Description of the task — Reproduce exactly the lines of the material beneath, from the line that contains "(hitems : t.queue.items" to the line that contains "rw [enterItem, if_pos", both included, and no other lines.

Information given —
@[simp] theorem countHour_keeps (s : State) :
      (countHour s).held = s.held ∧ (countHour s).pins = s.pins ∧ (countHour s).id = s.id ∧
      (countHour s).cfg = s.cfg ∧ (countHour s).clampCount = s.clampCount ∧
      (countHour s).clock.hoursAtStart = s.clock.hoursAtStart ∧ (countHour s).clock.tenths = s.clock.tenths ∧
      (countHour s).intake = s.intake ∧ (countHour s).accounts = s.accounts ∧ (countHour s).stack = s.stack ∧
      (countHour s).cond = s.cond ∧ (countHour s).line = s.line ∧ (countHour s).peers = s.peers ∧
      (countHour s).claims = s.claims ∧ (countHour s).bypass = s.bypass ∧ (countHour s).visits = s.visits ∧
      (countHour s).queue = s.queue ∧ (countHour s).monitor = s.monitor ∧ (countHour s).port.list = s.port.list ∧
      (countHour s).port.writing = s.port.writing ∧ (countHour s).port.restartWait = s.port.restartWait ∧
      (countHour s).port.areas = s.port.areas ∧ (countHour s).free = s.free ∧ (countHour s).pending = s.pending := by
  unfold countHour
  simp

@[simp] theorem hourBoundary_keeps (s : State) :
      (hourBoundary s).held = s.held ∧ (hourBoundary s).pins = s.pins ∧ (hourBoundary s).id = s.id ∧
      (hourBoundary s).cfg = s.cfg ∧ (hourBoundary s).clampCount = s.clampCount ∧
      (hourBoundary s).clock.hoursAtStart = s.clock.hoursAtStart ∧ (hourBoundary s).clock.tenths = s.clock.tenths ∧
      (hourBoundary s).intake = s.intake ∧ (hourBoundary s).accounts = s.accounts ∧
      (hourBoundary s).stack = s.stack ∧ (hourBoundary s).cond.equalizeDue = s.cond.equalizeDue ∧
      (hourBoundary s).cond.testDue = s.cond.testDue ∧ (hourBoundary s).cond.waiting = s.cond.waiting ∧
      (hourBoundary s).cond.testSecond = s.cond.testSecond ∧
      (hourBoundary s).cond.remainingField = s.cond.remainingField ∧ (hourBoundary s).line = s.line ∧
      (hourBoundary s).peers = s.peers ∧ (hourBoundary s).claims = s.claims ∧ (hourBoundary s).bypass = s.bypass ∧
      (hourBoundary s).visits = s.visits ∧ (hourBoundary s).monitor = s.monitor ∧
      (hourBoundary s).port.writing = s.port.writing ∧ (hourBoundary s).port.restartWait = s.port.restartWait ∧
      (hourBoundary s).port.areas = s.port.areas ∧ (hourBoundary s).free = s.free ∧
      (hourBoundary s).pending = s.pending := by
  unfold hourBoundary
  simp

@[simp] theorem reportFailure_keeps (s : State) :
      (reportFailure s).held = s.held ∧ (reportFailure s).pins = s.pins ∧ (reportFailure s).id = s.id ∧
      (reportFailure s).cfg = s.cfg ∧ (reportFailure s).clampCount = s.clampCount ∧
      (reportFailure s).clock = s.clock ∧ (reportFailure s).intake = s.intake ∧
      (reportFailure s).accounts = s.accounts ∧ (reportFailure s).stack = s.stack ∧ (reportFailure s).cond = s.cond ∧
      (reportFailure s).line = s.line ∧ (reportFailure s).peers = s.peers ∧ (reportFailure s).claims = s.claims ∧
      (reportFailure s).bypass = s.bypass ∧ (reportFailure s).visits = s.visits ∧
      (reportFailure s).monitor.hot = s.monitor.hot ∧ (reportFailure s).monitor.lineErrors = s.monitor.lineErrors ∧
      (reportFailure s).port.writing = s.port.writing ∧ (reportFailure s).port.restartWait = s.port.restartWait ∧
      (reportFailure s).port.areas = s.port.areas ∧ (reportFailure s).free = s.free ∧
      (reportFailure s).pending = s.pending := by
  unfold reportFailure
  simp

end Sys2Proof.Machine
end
--
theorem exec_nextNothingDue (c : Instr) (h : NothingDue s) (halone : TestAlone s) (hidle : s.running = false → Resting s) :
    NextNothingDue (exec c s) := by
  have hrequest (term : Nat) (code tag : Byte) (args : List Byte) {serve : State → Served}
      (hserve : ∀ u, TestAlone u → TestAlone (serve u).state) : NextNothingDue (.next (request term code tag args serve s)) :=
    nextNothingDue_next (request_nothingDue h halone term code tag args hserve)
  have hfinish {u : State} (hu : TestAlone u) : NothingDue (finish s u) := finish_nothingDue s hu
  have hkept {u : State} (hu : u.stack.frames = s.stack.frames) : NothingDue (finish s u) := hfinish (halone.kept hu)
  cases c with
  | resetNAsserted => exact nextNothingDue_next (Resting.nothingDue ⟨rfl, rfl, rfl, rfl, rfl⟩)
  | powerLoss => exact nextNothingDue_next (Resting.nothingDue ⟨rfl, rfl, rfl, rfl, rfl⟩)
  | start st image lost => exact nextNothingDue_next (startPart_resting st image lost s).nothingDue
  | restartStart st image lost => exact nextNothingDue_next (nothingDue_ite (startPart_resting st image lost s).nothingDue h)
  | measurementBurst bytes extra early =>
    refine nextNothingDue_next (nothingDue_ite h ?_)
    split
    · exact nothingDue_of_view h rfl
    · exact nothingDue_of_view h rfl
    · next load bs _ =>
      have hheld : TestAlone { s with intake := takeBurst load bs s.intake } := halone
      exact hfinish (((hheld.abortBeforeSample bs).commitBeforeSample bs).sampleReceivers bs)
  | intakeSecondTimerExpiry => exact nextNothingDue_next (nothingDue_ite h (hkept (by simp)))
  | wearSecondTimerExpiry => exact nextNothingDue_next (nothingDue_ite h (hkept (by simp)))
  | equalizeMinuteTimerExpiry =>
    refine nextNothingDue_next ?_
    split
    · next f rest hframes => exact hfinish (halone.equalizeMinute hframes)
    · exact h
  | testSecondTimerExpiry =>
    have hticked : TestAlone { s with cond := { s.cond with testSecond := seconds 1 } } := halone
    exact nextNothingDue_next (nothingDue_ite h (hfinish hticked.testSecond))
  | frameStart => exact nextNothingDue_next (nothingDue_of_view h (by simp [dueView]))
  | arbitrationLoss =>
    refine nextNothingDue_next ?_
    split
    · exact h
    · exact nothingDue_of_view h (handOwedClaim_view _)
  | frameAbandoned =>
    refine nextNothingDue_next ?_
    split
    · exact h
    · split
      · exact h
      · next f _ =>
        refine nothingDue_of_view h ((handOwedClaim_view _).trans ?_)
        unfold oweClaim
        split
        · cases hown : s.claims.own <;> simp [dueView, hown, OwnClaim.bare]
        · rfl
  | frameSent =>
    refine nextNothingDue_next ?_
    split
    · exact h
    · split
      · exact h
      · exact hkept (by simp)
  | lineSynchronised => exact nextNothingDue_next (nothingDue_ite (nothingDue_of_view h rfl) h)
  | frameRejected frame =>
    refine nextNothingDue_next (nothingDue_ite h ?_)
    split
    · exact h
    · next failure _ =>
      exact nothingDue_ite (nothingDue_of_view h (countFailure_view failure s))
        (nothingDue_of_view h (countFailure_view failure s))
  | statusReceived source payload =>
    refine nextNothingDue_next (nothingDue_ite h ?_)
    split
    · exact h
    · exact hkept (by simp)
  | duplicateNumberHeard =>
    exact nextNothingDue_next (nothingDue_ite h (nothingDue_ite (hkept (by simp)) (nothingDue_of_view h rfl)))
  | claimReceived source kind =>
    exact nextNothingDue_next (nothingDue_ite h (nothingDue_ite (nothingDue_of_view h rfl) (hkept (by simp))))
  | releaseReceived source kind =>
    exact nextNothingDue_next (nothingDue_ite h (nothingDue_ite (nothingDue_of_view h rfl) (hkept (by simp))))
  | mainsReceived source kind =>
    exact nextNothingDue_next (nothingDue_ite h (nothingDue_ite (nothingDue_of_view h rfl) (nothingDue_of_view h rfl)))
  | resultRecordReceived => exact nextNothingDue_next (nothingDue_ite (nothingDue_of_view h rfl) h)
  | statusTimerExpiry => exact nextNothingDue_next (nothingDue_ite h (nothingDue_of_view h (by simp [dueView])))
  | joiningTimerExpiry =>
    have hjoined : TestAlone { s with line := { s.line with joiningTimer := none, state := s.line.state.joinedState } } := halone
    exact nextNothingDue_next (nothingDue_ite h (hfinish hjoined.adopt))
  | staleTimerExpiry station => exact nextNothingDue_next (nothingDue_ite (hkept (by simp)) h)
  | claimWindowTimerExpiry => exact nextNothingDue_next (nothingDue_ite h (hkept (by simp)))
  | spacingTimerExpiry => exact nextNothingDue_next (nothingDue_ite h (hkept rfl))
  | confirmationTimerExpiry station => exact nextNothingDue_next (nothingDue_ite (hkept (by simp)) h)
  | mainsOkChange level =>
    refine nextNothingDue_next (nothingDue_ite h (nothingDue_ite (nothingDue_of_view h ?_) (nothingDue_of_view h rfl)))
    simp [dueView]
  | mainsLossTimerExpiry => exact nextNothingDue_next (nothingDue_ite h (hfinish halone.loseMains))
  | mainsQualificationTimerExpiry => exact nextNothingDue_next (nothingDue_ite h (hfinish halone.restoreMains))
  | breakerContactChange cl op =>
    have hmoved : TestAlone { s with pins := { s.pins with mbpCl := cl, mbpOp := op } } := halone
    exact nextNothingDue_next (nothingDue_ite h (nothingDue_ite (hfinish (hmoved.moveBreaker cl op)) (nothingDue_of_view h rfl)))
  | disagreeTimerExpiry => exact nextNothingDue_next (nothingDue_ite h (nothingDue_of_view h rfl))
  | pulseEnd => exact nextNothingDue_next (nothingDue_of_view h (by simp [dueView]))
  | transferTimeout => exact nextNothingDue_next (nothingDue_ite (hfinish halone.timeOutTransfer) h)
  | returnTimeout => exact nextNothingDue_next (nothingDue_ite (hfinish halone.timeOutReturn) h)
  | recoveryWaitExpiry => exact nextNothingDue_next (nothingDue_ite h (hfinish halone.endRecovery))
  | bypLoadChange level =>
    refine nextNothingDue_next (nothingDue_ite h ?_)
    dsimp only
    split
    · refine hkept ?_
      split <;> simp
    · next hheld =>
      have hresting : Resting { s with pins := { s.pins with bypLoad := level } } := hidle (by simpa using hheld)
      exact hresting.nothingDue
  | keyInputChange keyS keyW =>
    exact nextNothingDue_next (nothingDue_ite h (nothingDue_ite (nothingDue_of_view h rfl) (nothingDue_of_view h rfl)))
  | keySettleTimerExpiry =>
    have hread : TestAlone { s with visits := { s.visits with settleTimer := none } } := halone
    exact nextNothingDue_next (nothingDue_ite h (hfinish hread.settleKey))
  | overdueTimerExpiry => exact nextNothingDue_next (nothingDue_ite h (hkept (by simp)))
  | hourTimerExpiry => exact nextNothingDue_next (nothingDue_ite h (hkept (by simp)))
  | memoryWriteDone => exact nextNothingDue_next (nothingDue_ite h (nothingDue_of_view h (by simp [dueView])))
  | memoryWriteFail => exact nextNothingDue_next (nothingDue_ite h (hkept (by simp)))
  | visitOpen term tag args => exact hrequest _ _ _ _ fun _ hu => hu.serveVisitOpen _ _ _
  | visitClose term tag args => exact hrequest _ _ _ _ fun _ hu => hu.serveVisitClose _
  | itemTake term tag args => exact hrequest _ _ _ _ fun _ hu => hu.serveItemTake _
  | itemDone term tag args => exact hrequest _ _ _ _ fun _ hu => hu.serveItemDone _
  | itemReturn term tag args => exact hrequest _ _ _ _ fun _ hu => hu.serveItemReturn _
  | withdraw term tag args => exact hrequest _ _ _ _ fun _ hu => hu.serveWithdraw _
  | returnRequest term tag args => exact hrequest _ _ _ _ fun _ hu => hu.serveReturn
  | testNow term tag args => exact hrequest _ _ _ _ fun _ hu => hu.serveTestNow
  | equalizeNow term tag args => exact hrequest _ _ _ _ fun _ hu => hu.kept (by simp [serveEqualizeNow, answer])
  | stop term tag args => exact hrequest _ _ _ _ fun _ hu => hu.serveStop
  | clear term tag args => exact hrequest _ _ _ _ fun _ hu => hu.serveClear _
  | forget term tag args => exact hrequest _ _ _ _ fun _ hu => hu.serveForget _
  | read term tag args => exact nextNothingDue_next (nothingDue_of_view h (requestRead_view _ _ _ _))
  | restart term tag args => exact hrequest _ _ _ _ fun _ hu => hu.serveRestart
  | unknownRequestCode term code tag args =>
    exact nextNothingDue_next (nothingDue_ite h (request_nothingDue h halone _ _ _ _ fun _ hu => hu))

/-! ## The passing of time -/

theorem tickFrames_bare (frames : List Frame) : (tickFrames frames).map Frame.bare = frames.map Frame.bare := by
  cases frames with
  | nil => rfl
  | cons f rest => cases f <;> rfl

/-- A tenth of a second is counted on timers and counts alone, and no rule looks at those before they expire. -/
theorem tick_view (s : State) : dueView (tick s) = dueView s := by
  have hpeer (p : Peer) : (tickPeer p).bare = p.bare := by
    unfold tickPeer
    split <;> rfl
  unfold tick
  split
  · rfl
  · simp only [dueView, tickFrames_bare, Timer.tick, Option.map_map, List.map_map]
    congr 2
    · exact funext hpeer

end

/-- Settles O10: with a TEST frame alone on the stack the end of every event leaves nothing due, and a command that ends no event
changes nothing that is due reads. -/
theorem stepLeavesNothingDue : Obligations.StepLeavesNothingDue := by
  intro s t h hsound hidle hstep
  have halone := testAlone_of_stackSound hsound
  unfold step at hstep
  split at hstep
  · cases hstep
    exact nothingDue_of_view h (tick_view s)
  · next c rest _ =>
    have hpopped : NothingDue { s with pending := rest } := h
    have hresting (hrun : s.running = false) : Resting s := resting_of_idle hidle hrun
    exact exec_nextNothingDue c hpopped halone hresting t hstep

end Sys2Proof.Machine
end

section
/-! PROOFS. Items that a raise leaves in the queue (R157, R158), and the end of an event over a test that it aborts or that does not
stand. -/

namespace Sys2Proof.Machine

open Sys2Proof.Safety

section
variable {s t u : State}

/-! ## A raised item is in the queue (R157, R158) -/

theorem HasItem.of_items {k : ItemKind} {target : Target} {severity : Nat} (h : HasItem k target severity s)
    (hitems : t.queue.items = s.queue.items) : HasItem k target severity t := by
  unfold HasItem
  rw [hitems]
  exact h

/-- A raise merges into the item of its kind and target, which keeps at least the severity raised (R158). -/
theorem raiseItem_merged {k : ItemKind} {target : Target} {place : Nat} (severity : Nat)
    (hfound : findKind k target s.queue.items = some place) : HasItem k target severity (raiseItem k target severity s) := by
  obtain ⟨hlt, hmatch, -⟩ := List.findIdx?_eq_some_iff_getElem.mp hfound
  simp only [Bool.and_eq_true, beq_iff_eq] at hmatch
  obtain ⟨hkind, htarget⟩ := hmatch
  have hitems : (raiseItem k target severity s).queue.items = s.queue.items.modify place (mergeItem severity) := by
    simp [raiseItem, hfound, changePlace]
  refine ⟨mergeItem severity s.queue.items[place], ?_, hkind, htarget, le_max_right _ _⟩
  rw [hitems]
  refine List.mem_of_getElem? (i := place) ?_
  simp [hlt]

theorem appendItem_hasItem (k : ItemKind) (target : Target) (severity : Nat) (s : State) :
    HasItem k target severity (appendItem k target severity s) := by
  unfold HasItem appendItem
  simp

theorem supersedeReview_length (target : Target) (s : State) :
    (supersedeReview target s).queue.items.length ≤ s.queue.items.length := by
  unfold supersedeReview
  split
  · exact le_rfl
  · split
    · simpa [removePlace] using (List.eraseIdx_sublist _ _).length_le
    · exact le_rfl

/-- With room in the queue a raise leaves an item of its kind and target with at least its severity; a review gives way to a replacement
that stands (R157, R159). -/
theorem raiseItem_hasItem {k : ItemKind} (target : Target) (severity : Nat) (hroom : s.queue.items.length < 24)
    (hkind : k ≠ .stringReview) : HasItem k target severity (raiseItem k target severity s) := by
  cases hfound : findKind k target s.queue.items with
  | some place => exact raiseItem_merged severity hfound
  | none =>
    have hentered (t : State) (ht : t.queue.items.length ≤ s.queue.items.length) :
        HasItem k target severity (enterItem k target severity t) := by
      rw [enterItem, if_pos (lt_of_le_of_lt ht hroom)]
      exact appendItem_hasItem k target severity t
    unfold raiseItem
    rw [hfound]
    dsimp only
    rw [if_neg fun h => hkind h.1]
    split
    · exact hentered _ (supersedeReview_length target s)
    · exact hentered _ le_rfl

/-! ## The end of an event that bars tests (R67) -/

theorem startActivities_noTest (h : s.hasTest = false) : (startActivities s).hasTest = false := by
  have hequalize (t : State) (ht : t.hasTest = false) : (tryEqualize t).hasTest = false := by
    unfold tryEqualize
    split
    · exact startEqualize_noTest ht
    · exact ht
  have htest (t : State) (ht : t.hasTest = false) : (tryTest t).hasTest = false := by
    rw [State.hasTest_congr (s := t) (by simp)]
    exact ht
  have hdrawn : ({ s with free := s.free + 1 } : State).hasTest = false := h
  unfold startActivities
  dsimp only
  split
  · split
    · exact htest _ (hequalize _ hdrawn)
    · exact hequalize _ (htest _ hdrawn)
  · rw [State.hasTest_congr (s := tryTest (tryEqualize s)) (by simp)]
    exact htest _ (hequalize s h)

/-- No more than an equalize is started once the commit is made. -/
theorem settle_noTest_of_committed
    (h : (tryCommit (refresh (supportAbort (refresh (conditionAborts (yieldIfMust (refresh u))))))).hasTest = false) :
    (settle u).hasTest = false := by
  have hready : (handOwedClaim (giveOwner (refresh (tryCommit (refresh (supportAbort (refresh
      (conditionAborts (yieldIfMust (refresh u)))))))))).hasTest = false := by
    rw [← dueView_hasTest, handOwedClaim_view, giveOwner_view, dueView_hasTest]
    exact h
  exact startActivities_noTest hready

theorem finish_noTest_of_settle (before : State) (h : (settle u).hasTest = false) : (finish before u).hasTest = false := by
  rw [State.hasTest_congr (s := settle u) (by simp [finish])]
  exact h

Answer section —
    (hitems : t.queue.items = s.queue.items) : HasItem k target severity t := by
  unfold HasItem
  rw [hitems]
  exact h

/-- A raise merges into the item of its kind and target, which keeps at least the severity raised (R158). -/
theorem raiseItem_merged {k : ItemKind} {target : Target} {place : Nat} (severity : Nat)
    (hfound : findKind k target s.queue.items = some place) : HasItem k target severity (raiseItem k target severity s) := by
  obtain ⟨hlt, hmatch, -⟩ := List.findIdx?_eq_some_iff_getElem.mp hfound
  simp only [Bool.and_eq_true, beq_iff_eq] at hmatch
  obtain ⟨hkind, htarget⟩ := hmatch
  have hitems : (raiseItem k target severity s).queue.items = s.queue.items.modify place (mergeItem severity) := by
    simp [raiseItem, hfound, changePlace]
  refine ⟨mergeItem severity s.queue.items[place], ?_, hkind, htarget, le_max_right _ _⟩
  rw [hitems]
  refine List.mem_of_getElem? (i := place) ?_
  simp [hlt]

theorem appendItem_hasItem (k : ItemKind) (target : Target) (severity : Nat) (s : State) :
    HasItem k target severity (appendItem k target severity s) := by
  unfold HasItem appendItem
  simp

theorem supersedeReview_length (target : Target) (s : State) :
    (supersedeReview target s).queue.items.length ≤ s.queue.items.length := by
  unfold supersedeReview
  split
  · exact le_rfl
  · split
    · simpa [removePlace] using (List.eraseIdx_sublist _ _).length_le
    · exact le_rfl

/-- With room in the queue a raise leaves an item of its kind and target with at least its severity; a review gives way to a replacement
that stands (R157, R159). -/
theorem raiseItem_hasItem {k : ItemKind} (target : Target) (severity : Nat) (hroom : s.queue.items.length < 24)
    (hkind : k ≠ .stringReview) : HasItem k target severity (raiseItem k target severity s) := by
  cases hfound : findKind k target s.queue.items with
  | some place => exact raiseItem_merged severity hfound
  | none =>
    have hentered (t : State) (ht : t.queue.items.length ≤ s.queue.items.length) :
        HasItem k target severity (enterItem k target severity t) := by
      rw [enterItem, if_pos (lt_of_le_of_lt ht hroom)]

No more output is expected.